# PROVIDED ENTRIES
----------

-- ==== Sys2Proof/Machine/Matrix.lean ====
section
/-!
DEFINITION. MATMUL, the passes and the block drains (R70 to R94, R102 to R114, R125 to R131): the tile walk lays out each
engine's passes and drains in order, PASS_ISSUE runs a pass, BLOCK_DRAIN a drain.
-/
namespace Sys2Proof.Machine


/-- M-tiles, N-tiles and K-tiles of the plan (R104, R114). -/
def Mm.tm (q : Mm) : Nat := cdiv q.mMax 32
/-- N-tiles. -/
def Mm.tn (q : Mm) : Nat := cdiv q.nMax q.tileCols
/-- K-tiles. -/
def Mm.tk (q : Mm) : Nat := cdiv q.kMax q.kw

/-- M-tiles of one of E engines (R105). -/
def Mm.tmE (q : Mm) (e : Nat) : Nat := if q.split then q.tm else cdiv q.tm e
/-- N-tiles of one of E engines (R105). -/
def Mm.tnE (q : Mm) (e : Nat) : Nat := if q.split then cdiv q.tn e else q.tn

/-- A tile of the walk: local M-tile, local N-tile, K-tile. -/
abbrev Tile := Nat × Nat × Nat

/-- The tiles in ORDER (R105). -/
def Mm.walk (q : Mm) (e : Nat) : List Tile :=
  let ms := List.range (q.tmE e)
  let ns := List.range (q.tnE e)
  let ks := List.range q.tk
  match q.order with
  | 0 => ms.flatMap (fun m => ns.flatMap (fun n => ks.map (fun k => (m, n, k))))
  | 1 => ns.flatMap (fun n => ms.flatMap (fun m => ks.map (fun k => (m, n, k))))
  | 2 => ms.flatMap (fun m => ks.flatMap (fun k => ns.map (fun n => (m, n, k))))
  | 3 => ns.flatMap (fun n => ks.flatMap (fun k => ms.map (fun m => (m, n, k))))
  | 4 => ks.flatMap (fun k => ms.flatMap (fun m => ns.map (fun n => (m, n, k))))
  | _ => ks.flatMap (fun k => ns.flatMap (fun n => ms.map (fun m => (m, n, k))))

/-- Global M-tile and N-tile of a local tile of the i-th of E engines (R104, R110). -/
def Mm.globalTile (q : Mm) (e i : Nat) (t : Tile) : Nat × Nat :=
  if q.split then (t.1, t.2.1 * e + i) else (t.1 * e + i, t.2.1)

/-- A tile is skipped (R110): wholly beyond an effective length; under cluster broadcast a round is skipped only if all
its M-tiles are. -/
def Mm.skipped (q : Mm) (e i m n k : Nat) (t : Tile) : Bool :=
  let g := q.globalTile e i t
  let mg := if q.src then t.1 * e else g.1
  decide (m ≤ mg * 32) || decide (n ≤ g.2 * q.tileCols) || decide (k ≤ t.2.2 * q.kw)

/-- ACC_BASE of a block (R106): the j-th block of the engine's walk. Under ORDER 4 and 5 every block met so far is live. -/
def Mm.accBase (q : Mm) (_e j : Nat) (t : Tile) : Nat :=
  match q.order with
  | 0 | 1 => if 2 * q.nt ≤ 2048 / q.f then (if j % 2 = 0 then 0 else 1024 / q.f) else 0
  | 2 => t.2.1 * q.nt
  | 3 => t.1 * q.nt
  | _ => j * q.nt

/-- Columns of facet f in a block whose first column is n0 (R104, R110, R114). -/
def Mm.facetCols (q : Mm) (n n0 f : Nat) : Nat :=
  if q.group then min q.nt (n - n0) else min q.nt (n - n0 - f * q.nt)

/-- Columns of a pass (R111). -/
def Mm.passCols (q : Mm) (n n0 : Nat) : Nat := min q.nt (n - n0)

/-- The control word of a pass (R79). -/
def Mm.controlWord (q : Mm) (x : Issue) (n acc : Nat) (swap init : Bool) : Word × Word :=
  (BitVec.ofNat 32 (n % 4096 + acc % 2048 * 2 ^ 12 + bits (x.w 1) 12 11 * 2 ^ 23 + (if swap then 2 ^ 25 else 0) +
      (if q.src then 2 ^ 26 else 0) + (if init then 0 else 2 ^ 27)),
   BitVec.ofNat 32 (q.fmtA + q.fmtB * 16 + bits (x.w 2) 23 16 * 256 + bits (x.w 2) 31 24 * 65536 +
      bits (x.w 3) 1 0 * 2 ^ 24))

/-- The pass of a tile. -/
def Mm.passOf (q : Mm) (x : Issue) (e i m n k : Nat) (t : Tile) (acc : Nat) (swap : Bool) : PassWork :=
  let g := q.globalTile e i t
  let n0 := g.2 * q.tileCols
  let cw := q.controlWord x (q.passCols n n0) acc swap (t.2.2 == 0)
  { w0 := cw.1, w1 := cw.2
    aBase := (List.range q.f).map (fun f => ptrAdd q.a (q.shift x 4 f + g.1 * 32 * q.aStride)), aStride := q.aStride
    bBase := (List.range q.f).map (fun f =>
      ptrAdd q.b (q.shift x 5 f + (n0 + if q.group then 0 else f * q.nt) * q.bStride)), bStride := q.bStride
    rows := min 32 (m - g.1 * 32)
    cols := (List.range q.f).map (q.facetCols n n0)
    k0 := t.2.2 * q.kw, kel := min q.kw (k - t.2.2 * q.kw)
    zpA := BitVec.ofNat 8 (bits (x.w 14) 7 0), zpB := BitVec.ofNat 8 (bits (x.w 14) 15 8) }

/-- The drain of a tile's block (R106, R114). -/
def Mm.drainOf (q : Mm) (x : Issue) (e i m n : Nat) (t : Tile) (acc : Nat) (empty : Bool) : DrainWork :=
  let g := q.globalTile e i t
  let n0 := g.2 * q.tileCols
  { accBase := acc, facets := q.f, rows := min 32 (m - g.1 * 32)
    parts := (List.range q.f).map (fun f =>
      let c0 := n0 + if q.group then 0 else f * q.nt
      (ptrAdd q.d (q.shift x 6 f + g.1 * q.dStride + c0 * 128), q.facetCols n n0 f,
       ptrAdd q.bias (4 * (c0 + if q.group then f * q.nMax else 0))))
    biasEn := q.biasEn, fp := !pairInt q.clsA, empty := empty }

/-- The state of a walk: the tile pair and block of the last pass, blocks met, work in order, tiles skipped. -/
structure WalkAcc where
  last : Option (Nat × Nat) := none
  blocks : List (Nat × Nat) := []
  work : List EngWork := []
  skips : Nat := 0

/-- One tile of the walk of the i-th of E engines (R105, R106, R110). DESIGN CHOICE (log 46): a pass swaps when its pair of M-tile and
K-tile differs from that of the engine's previous pass, as R105 words it, also where the table says 'every pass' and one pair
covers consecutive passes (TK of 1 in ORDER 0, 1 and 3, one M-tile of the engine in ORDER 5). -/
def Mm.walkTile (q : Mm) (x : Issue) (e i m n k : Nat) (a : WalkAcc) (t : Tile) : WalkAcc :=
  if q.skipped e i m n k t then { a with skips := a.skips + 1 }
  else
    let bs := if a.blocks.contains (t.1, t.2.1) then a.blocks else a.blocks ++ [(t.1, t.2.1)]
    let acc := q.accBase e (bs.findIdx (fun b => b == (t.1, t.2.1))) t
    let p := q.passOf x e i m n k t acc (decide (a.last ≠ some (t.1, t.2.2)))
    let d := if t.2.2 + 1 = cdiv k q.kw then [EngWork.drain (q.drainOf x e i m n t acc false)] else []
    { last := some (t.1, t.2.2), blocks := bs, work := a.work ++ (.pass p :: d), skips := a.skips }

/-- The walk of the i-th of E engines. -/
def Mm.plan (q : Mm) (x : Issue) (e i m n k : Nat) : WalkAcc := (q.walk e).foldl (q.walkTile x e i m n k) {}

/-- With K of 0 no pass runs and the drains write the bias or zero (R109): the blocks of the walk. -/
def Mm.emptyPlan (q : Mm) (x : Issue) (e i m n : Nat) : List EngWork :=
  ((List.range (q.tmE e)).flatMap (fun mt => (List.range (q.tnE e)).map (fun nt => (mt, nt, 0)))).filterMap (fun t =>
    let g := q.globalTile e i t
    if m ≤ g.1 * 32 ∨ n ≤ g.2 * q.tileCols then none else some (.drain (q.drainOf x e i m n t 0 true)))

/-- MATMUL (R103 to R114): tags checked (R162), lengths taken (R108), then every engine's work laid out in the order of the
walk. -/
def execMatmul (c : Fin 8) (pc : BitVec 23) (s : State) : Out :=
  done (s.issue c pc.toNat 0x01 (fun t x =>
    let es := t.maskEngines c.val (bits (x.w 1) 7 0)
    let isCb := fun f => decide (f = 10) || decide (f = 11)
    let fa := bits (x.w 1) 19 16
    let fb := bits (x.w 1) 23 20
    let missA := isCb fa && es.any (fun e => !tagOk (t.engine e).aTable (bits (x.w 2) 23 16))
    let missB := isCb fb && es.any (fun e => !tagOk (t.engine e).bTable (bits (x.w 2) 31 24))
    if missA || missB then t.cbMiss x
    else
      let e0 := t.engine (es.headD 0)
      let q := mmOf x (operandFmt fa e0.aTable) (operandFmt fb e0.bTable)
      let t1 := t.setCluster c.val { t.cluster c.val with matWord := x.w 15 }
      let r1 := t1.effLen x (bit (x.w 3) 16) (bits (x.w 3) 7 4) q.mMax 0
      let r2 := r1.1.effLen x (bit (x.w 3) 17) (bits (x.w 3) 11 8) q.nMax 1
      let r3 := r2.1.effLen x (bit (x.w 3) 18) (bits (x.w 3) 15 12) q.kMax 2
      let m := r1.2
      let n := r2.2
      let k := r3.2
      if m = 0 ∨ n = 0 then r3.1.tally (Reg.CLUSTER_ZERO_SHAPE c.val)
      else if k = 0 then
        (es.zipIdx.foldl (fun (a : State) e => a.setEngine e.1 { a.engine e.1 with work := q.emptyPlan x es.length e.2 m n, instr := x.ws })
          r3.1).tally (Reg.CLUSTER_ZERO_SHAPE c.val)
      else
        es.zipIdx.foldl (fun (a : State) e =>
          let p := q.plan x es.length e.2 m n k
          (a.setEngine e.1 { a.engine e.1 with work := p.work, instr := x.ws }).count (Reg.CLUSTER_TILE_SKIP c.val) p.skips)
          r3.1))

/-- Facets of a control word (R79). -/
def passFacets (w0 : Word) : Nat := 2 ^ bits w0 24 23

/-- The engine refuses a control word (R80): a reserved field, an unsupported pair, or a limit of R79 broken. -/
def wordRefused (w0 w1 : Word) (clsA clsB : Nat) : Bool :=
  let n := bits w0 11 0
  let f := passFacets w0
  decide (bits w0 31 28 ≠ 0) || decide (bits w0 24 23 = 3) || decide (bits w1 31 26 ≠ 0) ||
  !operandCodeOk (bits w1 3 0) || !operandCodeOk (bits w1 7 4) ||
  (match pairSlots clsA clsB with
   | none => true
   | some sl => decide (n = 0) || decide (2048 < n * sl) || decide (2048 / f < bits w0 22 12 + n))

/-- The accumulator key of an engine's entry and lane. -/
def accKey (e entry lane : Nat) : Nat := (e * 2048 + entry) * 32 + lane

/-- An accumulator value with its live bit (R85). -/
def State.accVal (s : State) (e entry lane : Nat) : Option Word := mapGet s.acc (accKey e entry lane)

/-- The entry of column j in the bank of facet f (R83). -/
def accEntry (f facets base j : Nat) : Nat := f * (2048 / facets) + base + j

/-- The element codes that a pass takes from A into the input buffer, per lane and facet (R82, R110, R111): a lane at or beyond
the pass's rows holds zeros. The elements at or beyond kel subtract to 0 and are left out. -/
def State.bufferOf (s : State) (p : PassWork) (fmt : Nat) : List (List (List Nat)) :=
  (List.range 32).map (fun r => p.aBase.map (fun q =>
    (List.range p.kel).map (fun i =>
      if r < p.rows then s.elem (ptrAdd q (r * p.aStride)) (elemBits fmt) (p.k0 + i) else 0)))

/-- The codes that the lanes hold of an input buffer after the codebook lookup (R72); the zeros of a padded lane stay zeros. -/
def lanesOf (rows fmt : Nat) (t : CodeTable) (b : List (List (List Nat))) : List (List (List Nat)) :=
  b.zipIdx.map (fun r => r.1.map (fun f => f.map (fun k => if r.2 < rows then operandCode fmt t k else k)))

/-- The codes of the 32 lanes, per facet, that a swapping pass multiplies by (R72, R82, R110, R111). -/
def State.loadLanes (s : State) (p : PassWork) (fmt : Nat) (t : CodeTable) : List (List (List Nat)) :=
  lanesOf p.rows fmt t (s.bufferOf p fmt)

/-- The element codes of B that a pass streams through the weight FIFO, per column and facet (R82, R111): a sub-column at or
beyond the facet's columns carries zeros. -/
def State.fifoOf (s : State) (p : PassWork) (fmt : Nat) : List (List (List Nat)) :=
  (List.range (bits p.w0 11 0)).map (fun j => p.bBase.zipIdx.map (fun q =>
    (List.range p.kel).map (fun i =>
      if j < p.cols.getD q.2 0 then s.elem (ptrAdd q.1 (j * p.bStride)) (elemBits fmt) (p.k0 + i) else 0)))

/-- The codes of column j of facet f as the feeder gives them after the codebook lookup (R72, R74). -/
def feedColumn (p : PassWork) (fmt : Nat) (t : CodeTable) (b : List (List (List Nat))) (f j : Nat) : List Nat :=
  ((b.getD j []).getD f []).map (fun k => if j < p.cols.getD f 0 then operandCode fmt t k else k)

/-- The codes of column j of facet f of B. -/
def State.bColumn (s : State) (p : PassWork) (fmt : Nat) (t : CodeTable) (f j : Nat) : List Nat :=
  feedColumn p fmt t (s.fifoOf p fmt) f j

/-- The byte ranges of A that a pass reads. -/
def PassWork.aReads (p : PassWork) (fmt : Nat) : List (Ptr × Nat) :=
  p.aBase.flatMap (fun q => (List.range p.rows).map (fun r => elemRange (ptrAdd q (r * p.aStride)) (elemBits fmt) p.k0 p.kel))

/-- The byte ranges of B that a pass reads. -/
def PassWork.bReads (p : PassWork) (fmt : Nat) : List (Ptr × Nat) :=
  (p.bBase.zip p.cols).flatMap (fun q =>
    (List.range q.2).map (fun j => elemRange (ptrAdd q.1 (j * p.bStride)) (elemBits fmt) p.k0 p.kel))

/-- The integer that a code enters the multiplier as (R72, R156). -/
def intOperand (cls : Nat) (zp : Bool) (z x : Nat) : Int :=
  let v := fun y => intOf (elemBits cls) (cls != 3) y
  if zp then v x - v z else v x

/-- The new accumulator value of one entry and lane (R73, R127, R128): the value, and whether an integer saturated. -/
def accumulate (clsA clsB : Nat) (zpA zpB : Bool) (zA zB : Nat) (a b : List Nat) (old : Option Word) (init : Bool) : Word × Bool :=
  let fresh := init || old.isNone
  if pairInt clsA then
    let sum : Int := (a.zip b).foldl (fun (t : Int) (p : Nat × Nat) => t + intOperand clsA zpA zA p.1 * intOperand clsB zpB zB p.2) 0
    sat32 ((if fresh then 0 else (old.getD 0).toInt) + sum)
  else
    (groupAccumulate (fracBits clsA + fracBits clsB) ((a.zip b).map (fun p => mulNum (numOf clsA p.1) (numOf clsB p.2)))
      (old.getD 0) fresh, false)

/-- One column of a pass over every facet and lane: the accumulators, and whether an entry saturated (R94). -/
def passColumn (e : Nat) (p : PassWork) (lanes : List (List (List Nat))) (bcol : Nat → List Nat) (clsA clsB : Nat)
    (acc : Tbl Word) (j : Nat) : Tbl Word × Bool :=
  let facets := passFacets p.w0
  (List.range facets).foldl (fun (r : Tbl Word × Bool) f =>
    let b := bcol f
    (List.range 32).foldl (fun (r : Tbl Word × Bool) l =>
      let k := accKey e (accEntry f facets (bits p.w0 22 12) j) l
      let v := accumulate clsA clsB (bit p.w1 24) (bit p.w1 25) p.zpA.toNat p.zpB.toNat ((lanes.getD l []).getD f []) b (mapGet r.1 k)
        (!bit p.w0 27)
      (mapIns k v.1 r.1, r.2 || v.2)) r) (acc, false)

/-- The stall with a running slot that an engine works for. -/
def State.engineStall (s : State) (e : Nat) : Option (Nat × Slot) :=
  match s.clusterStall (e / 8) with
  | none => none
  | some st => (s.stall st).slot.map (fun x => (st, x))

----------

Nothing beyond the line that contains "def Mm.tk (q : Mm) : Nat := cdiv q.kMax q.kw" belongs in the answer; reproduce the entries exactly from their first line through it.

-- ==== Sys2Proof/Machine/Matrix.lean ====
section
/-!
DEFINITION. MATMUL, the passes and the block drains (R70 to R94, R102 to R114, R125 to R131): the tile walk lays out each
engine's passes and drains in order, PASS_ISSUE runs a pass, BLOCK_DRAIN a drain.
-/
namespace Sys2Proof.Machine


/-- M-tiles, N-tiles and K-tiles of the plan (R104, R114). -/
def Mm.tm (q : Mm) : Nat := cdiv q.mMax 32
/-- N-tiles. -/
def Mm.tn (q : Mm) : Nat := cdiv q.nMax q.tileCols
/-- K-tiles. -/
def Mm.tk (q : Mm) : Nat := cdiv q.kMax q.kw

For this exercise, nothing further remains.